# JSC370 Recommendation Systems Assignment

## Questions your report should answer:

### What value you could add with this data?
  - E.g. improve recommendations, suggest friends based on mutual interests, suggest new content to produce / acquire (e.g. Netflix)

### How to measure success?
  - E.g. Dollars of revenue, chance of liking a selected movie, increasing star-hours watched.  Must make proposed counterfactuals explicit - e.g. not making recommendation, or recommending worse movies.

### Look at the data.
  - Try to find outliers / problems in data.
  - Give a sense of the range of certainty or amount of data per decision that needs to be made.  What is the distribution of number of ratings?
  - Look for signs of saturation / overly-coarse granularity.  What is the distribution of ratings?  Could we expect to do better with finer-grained ratings?
  - What things depend on e.g. time?

### Brainstorm complementary sources of data.
  - E.g.
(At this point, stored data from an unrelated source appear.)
-- ==== Sys2Proof/Laws/KeepsCore.lean ====
section
/-! SUPPORT. What the operations of Prompter, Rng, Arrays, Tables, Vector leave alone: each keeps the
relation Keeps to an earlier state, whatever its operands. -/

namespace Sys2Proof.Machine

theorem State.stopCore_keeps {s0 s : State} {c cause} (hs : Keeps s0 s) :
    Keeps s0 (State.stopCore s c cause) := by
  unfold State.stopCore
  repeat' (with_reducible first | assumption | refine State.fault_keeps ?_ | refine State.modCore_keeps ?_ | split)

theorem State.tokenRise_keeps {s0 s : State} {c t n} (hs : Keeps s0 s) :
    Keeps s0 (State.tokenRise s c t n) := by
  unfold State.tokenRise
  repeat' (with_reducible first | assumption | refine State.stopCore_keeps ?_ | refine State.modCore_keeps ?_ | split)

theorem State.signal_keeps {s0 s : State} {c tok} (hs : Keeps s0 s) :
    Keeps s0 (State.signal s c tok) := by
  unfold State.signal
  repeat' (with_reducible first | assumption | refine State.tokenRise_keeps ?_ | split)

theorem State.afterIssue_keeps {s0 s : State} {c} (hs : Keeps s0 s) :
    Keeps s0 (State.afterIssue s c) := by
  unfold State.afterIssue
  repeat' (with_reducible first | assumption | extract_lets | refine State.stopCore_keeps ?_ | refine State.modCore_keeps ?_ | split)

theorem State.holdCue_keeps {s0 s : State} {c r} (hs : Keeps s0 s) :
    Keeps s0 (State.holdCue s c r) := hs.upd rfl rfl rfl rfl

theorem State.stopCue_keeps {s0 s : State} {c q cause} (hs : Keeps s0 s) :
    Keeps s0 (State.stopCue s c q cause) := by
  unfold State.stopCue
  repeat' (with_reducible first | assumption | refine State.stopCore_keeps ?_ | refine State.modCore_keeps ?_ | split)

theorem State.attempt_keeps {s0 s : State} {eff : State → W128 → Peek → State} {c kind} (hs : Keeps s0 s) (keff : ∀ y0 y1 y2, Keeps s0 y0 → Keeps s0 (eff y0 y1 y2)) :
    Keeps s0 (State.attempt s c kind eff) := by
  unfold State.attempt
  repeat' (with_reducible first
    | extract_lets | refine State.afterIssue_keeps ?_ | refine State.setCore_keeps ?_ | refine State.stopCue_keeps ?_
    | refine State.holdCue_keeps ?_ | split | apply_assumption)

theorem State.attemptNow_keeps {s0 s : State} {eff : State → W128 → Peek → State} {c kind} (hs : Keeps s0 s) (keff : ∀ y0 y1 y2, Keeps s0 y0 → Keeps s0 (eff y0 y1 y2)) :
    Keeps s0 (State.attemptNow s c kind eff) := by
  unfold State.attemptNow
  repeat' (with_reducible first
    | extract_lets | exact Keeps.refl _ | refine State.attempt_keeps ?_ ?_ | refine State.signal_keeps ?_ | (intro _)
    | apply_assumption)

theorem execNop_keeps {s0 s : State} {c} (hs : Keeps s0 s) :
    IfNext (Keeps s0) (execNop c s) := by
  unfold execNop
  repeat' (with_reducible first | assumption | refine IfNext.next ?_ | refine State.attemptNow_keeps ?_ ?_ | (intro _))

theorem execJump_keeps {s0 s : State} {c} (hs : Keeps s0 s) :
    IfNext (Keeps s0) (execJump c s) := by
  unfold execJump
  repeat' (with_reducible first
    | assumption | refine IfNext.next ?_ | refine State.modCore_keeps ?_ | refine State.attemptNow_keeps ?_ ?_ | (intro _))

theorem execLoopSet_keeps {s0 s : State} {c} (hs : Keeps s0 s) :
    IfNext (Keeps s0) (execLoopSet c s) := by
  unfold execLoopSet
  repeat' (with_reducible first
    | assumption | refine IfNext.next ?_ | refine State.modCore_keeps ?_ | refine State.attemptNow_keeps ?_ ?_ | (intro _))

theorem execLoopBranch_keeps {s0 s : State} {c} (hs : Keeps s0 s) :
    IfNext (Keeps s0) (execLoopBranch c s) := by
  unfold execLoopBranch
  repeat' (with_reducible first
    | assumption | refine IfNext.next ?_ | refine State.modCore_keeps ?_ | refine State.attemptNow_keeps ?_ ?_ | (intro _))

theorem execScene_keeps {s0 s : State} {c} (hs : Keeps s0 s) :
    IfNext (Keeps s0) (execScene c s) := by
  unfold execScene
  repeat' (with_reducible first
    | assumption | exact Keeps.refl _ | refine IfNext.next ?_ | refine State.attempt_keeps ?_ ?_ | refine State.modCore_keeps ?_
    | refine State.signal_keeps ?_ | (intro _))

theorem execHalt_keeps {s0 s : State} {c} (hs : Keeps s0 s) :
    IfNext (Keeps s0) (execHalt c s) := by
  unfold execHalt
  repeat' (with_reducible first
    | assumption | refine IfNext.next ?_ | refine State.modCore_keeps ?_ | refine State.attemptNow_keeps ?_ ?_ | (intro _))

theorem execAgBase_keeps {s0 s : State} {c} (hs : Keeps s0 s) :
    IfNext (Keeps s0) (execAgBase c s) := by
  unfold execAgBase
  repeat' (with_reducible first
    | assumption | refine IfNext.next ?_ | refine State.modCore_keeps ?_ | refine State.attemptNow_keeps ?_ ?_ | (intro _))

theorem execAgDim_keeps {s0 s : State} {c} (hs : Keeps s0 s) :
    IfNext (Keeps s0) (execAgDim c s) := by
  unfold execAgDim
  repeat' (with_reducible first
    | assumption | refine IfNext.next ?_ | refine State.modCore_keeps ?_ | refine State.attemptNow_keeps ?_ ?_ | (intro _))

theorem execTileSet_keeps {s0 s : State} {c} (hs : Keeps s0 s) :
    IfNext (Keeps s0) (execTileSet c s) := by
  unfold execTileSet
  repeat' (with_reducible first
    | assumption | refine IfNext.next ?_ | refine State.modCore_keeps ?_ | refine State.attemptNow_keeps ?_ ?_ | (intro _))

theorem execRegSet_keeps {s0 s : State} {c} (hs : Keeps s0 s) :
    IfNext (Keeps s0) (execRegSet c s) := by
  unfold execRegSet
  repeat' (with_reducible first
    | assumption | refine IfNext.next ?_ | refine State.modCore_keeps ?_ | refine State.attemptNow_keeps ?_ ?_ | (intro _))

theorem execCueSkip_keeps {s0 s : State} {c} (hs : Keeps s0 s) :
    IfNext (Keeps s0) (execCueSkip c s) := by
  unfold execCueSkip
  repeat' (with_reducible first
    | assumption | extract_lets | refine IfNext.next ?_ | refine State.afterIssue_keeps ?_ | refine State.setCore_keeps ?_ | split)

theorem execSynTake_keeps {s0 s : State} {c} (hs : Keeps s0 s) :
    IfNext (Keeps s0) (execSynTake c s) := by
  unfold execSynTake
  repeat' (with_reducible first
    | assumption | refine IfNext.next ?_ | refine State.modCore_keeps ?_ | refine State.attemptNow_keeps ?_ ?_ | (intro _))

theorem execGive_keeps {s0 s : State} {c} (hs : Keeps s0 s) :
    IfNext (Keeps s0) (execGive c s) := by
  unfold execGive
  repeat' (with_reducible first
    | assumption | refine IfNext.next ?_ | refine State.tokenRise_keeps ?_ | refine State.attemptNow_keeps ?_ ?_ | (intro _))

theorem execFence_keeps {s0 s : State} {c} (hs : Keeps s0 s) :
    IfNext (Keeps s0) (execFence c s) := by
  unfold execFence
  repeat' (with_reducible first | assumption | refine IfNext.next ?_ | refine State.attemptNow_keeps ?_ ?_ | (intro _))

theorem execTileFree_keeps {s0 s : State} {c} (hs : Keeps s0 s) :
    IfNext (Keeps s0) (execTileFree c s) := by
  unfold execTileFree
  repeat' (with_reducible first
    | assumption | refine IfNext.next ?_ | refine State.modCore_keeps ?_ | refine State.attemptNow_keeps ?_ ?_ | (intro _))

theorem execTileReady_keeps {s0 s : State} {c} (hs : Keeps s0 s) :
    IfNext (Keeps s0) (execTileReady c s) := by
  unfold execTileReady
  repeat' (with_reducible first
    | assumption | refine IfNext.next ?_ | refine State.modCore_keeps ?_ | refine State.attemptNow_keeps ?_ ?_ | (intro _))

theorem execFlags_keeps {s0 s : State} {c} (hs : Keeps s0 s) :
    IfNext (Keeps s0) (execFlags c s) := by
  unfold execFlags
  repeat' (with_reducible first
    | assumption | refine IfNext.next ?_ | refine State.modCore_keeps ?_ | refine State.attemptNow_keeps ?_ ?_ | (intro _))

theorem State.atDoor_keeps {s0 s : State} {f : State → State} {c i} (hs : Keeps s0 s) (kf : ∀ y0, Keeps s0 y0 → Keeps s0 (f y0)) :
    Keeps s0 (State.atDoor s c i f) := by
  unfold State.atDoor
  repeat' (with_reducible first | refine State.doorCount_keeps ?_ | refine State.hold_keeps ?_ | split | apply_assumption)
More detailed information about movies, the movies themselves, professional ratings

### Brainstorm a comprehensive model.
  - What are all the factors that could conceivably influence someone's rating?  E.g. a family member uses their account, they want to seem artsy so rate movies highly that they don't actually want to watch, they misunderstand which movie is being rated, their tastes change over time, the movies available to rate change over time, etc.

### Propose a model staircase (series of more sophisticated models)
  
  - You don't have to implement every model you propose!
  - It doesn't have to be a strict staircase (each model doesn't have to incorporate the one before it).
  - You can propose models that you don't know how to implement.
  - Ideally, differences between results will make it clear which inputs / parts of the model are important.
  - You need to implement a different number of refinements depending on your group size.
      - 1 person: PMF and one variant.
      - 2 people: PMF and two variant.
      - 2 people: PMF and three variants.
  - Suggested variants:
      - Using user or movie side info instead of latents
      - Using user or movie side info in addition to latents.
      - Allowing user latents to be a linear function of time.
      - Making the prediction function non-linear.
      - Changing the training loss from squared error to something else (e.g. a Dirichlet distribution).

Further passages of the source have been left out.